/-- A standby in hold-up, at L3 or lower, or with FAIL in items 0–4 does not take the token (R453). -/
def Dev.noToken (d : Dev) : Bool := d.bit PWR.STAT_HOLDUP || decide (3 ≤ d.get PWR.STAT_LEVEL) || d.hardFail

/-- PAIR_TOK_I as it reads. -/
def Dev.tokIn (d : Dev) (b : Bool) : Dev := d.setBit PAIR.STAT_TOK_I b

/-! ### What the active sends (R452, R456) -/

/-- The 8 timers of a bay: ms, 0 while inactive. -/
def Dev.timersOf (d : Dev) (n : Bay) : List Nat :=
  (List.range 8).map fun k => if d.flag (BAY.TMR_ACT_ACT n) k then (d.bay[n].tmrMs[k]?).getD 0 else 0

/-- SESSION of a bay (R452). -/
def Dev.sessionOf (d : Dev) (n : Bay) : PairSess :=
  { open_ := d.inSession n, num := d.rdN (BAY.SESSION n), state := d.get (BAY.STATE_CUR n), timers := d.timersOf n,
    stopsrc := d.get (BAY.STOPSRC_SRC n), lims := [0, 5, 6, 7, 4].map fun k => d.rdN (BAY.LIM n k),
    cpMode := d.get (BAY.CP_STAT_MODE n), duty := d.get (BAY.CP_DUTY_DUTY n), drv := d.ctc[n].drv,
    pre := d.bit (CTC.STATE_PRE n),
    learned := ([0, 1, 2].map fun k => (d.get (CTC.MAKE_TIME n k), d.get (CTC.MAKE_N n k))) ++
      ([0, 1, 2].map fun k => (d.get (CTC.BREAK_TIME n k), d.get (CTC.BREAK_N n k))),
    rcdPass := d.rcd[n].lastPass, rcdAge := d.rdN (RCD.TEST_AGE n),
    imd := [d.rdN (IMD.STAT n), d.rdN (IMD.RISO n), d.rdN (IMD.RP n), d.rdN (IMD.RN n)],
    net := d.rdN (SAF.SNET_STAT n.val), netMs := d.saf.bay[n].netMs }

/-- The values of a SESSION message, in the order of R452. -/
def sessionBody (n : Bay) (v : PairSess) : List Nat :=
  [n.val, if v.open_ then 1 else 0, v.num, v.state] ++ v.timers ++ [v.stopsrc] ++ v.lims ++
    [v.cpMode, v.duty, v.drv, if v.pre then 1 else 0] ++ v.learned.flatMap (fun x => [x.1, x.2]) ++
    [if v.rcdPass then 1 else 0, v.rcdAge] ++ v.imd ++ [v.net, v.netMs]

/-- Send SESSION of a bay. -/
def Dev.sessionSend (d : Dev) (n : Bay) : Dev :=
  let v := d.sessionOf n
  (d.pairSend 0x32 (sessionBody n v)).modPair fun p => { p with sent := p.sent.set n (some { v with rcdAge := 0, netMs := 0 }) }

/-- The values of a replicated record (R456, R458). -/
def recBody : PairRec → List Nat
  | .session n r => [0, n.val, r.num, if r.metering then 1 else 0] ++ (r.auth.getD []).map BitVec.toNat ++
      [r.tariff, r.flags, r.loss, r.startWt, r.tStart, r.impStart, r.expStart, r.calId]
  | .account n a => [1, n.val, if a.prepaid then 1 else 0, a.state, toUnsigned 64 a.credit, a.loaded, a.ecG, a.ec, a.warn1,
      a.warn2, a.tObey, a.tFb, a.reconnect]
  | .disconnect n => [2, n.val]
  | .closed n => [3, n.val]
  | .registers p m ap an qp qn rq => [4, p.val, m] ++ ap ++ an ++ [qp, qn] ++ rq

/-- Register records of a page for a minute (R458). -/
def Dev.registersOf (d : Dev) (minute : Nat) (p : Fin 5) : PairRec :=
  let x := d.led.pages[p]
  .registers p minute x.ap x.an x.qp x.qn x.rq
____________________
AIM OF THE TASK:
Search the data for the string "Bool" and copy every line where it appears.

WRITTEN RESPONSE:
def Dev.noToken (d : Dev) : Bool := d.bit PWR.STAT_HOLDUP || decide (3 ≤ d.get PWR.STAT_LEVEL) || d.hardFail
def Dev.tokIn (d : Dev) (b : Bool) : Dev := d.setBit PAIR.STAT_TOK_I b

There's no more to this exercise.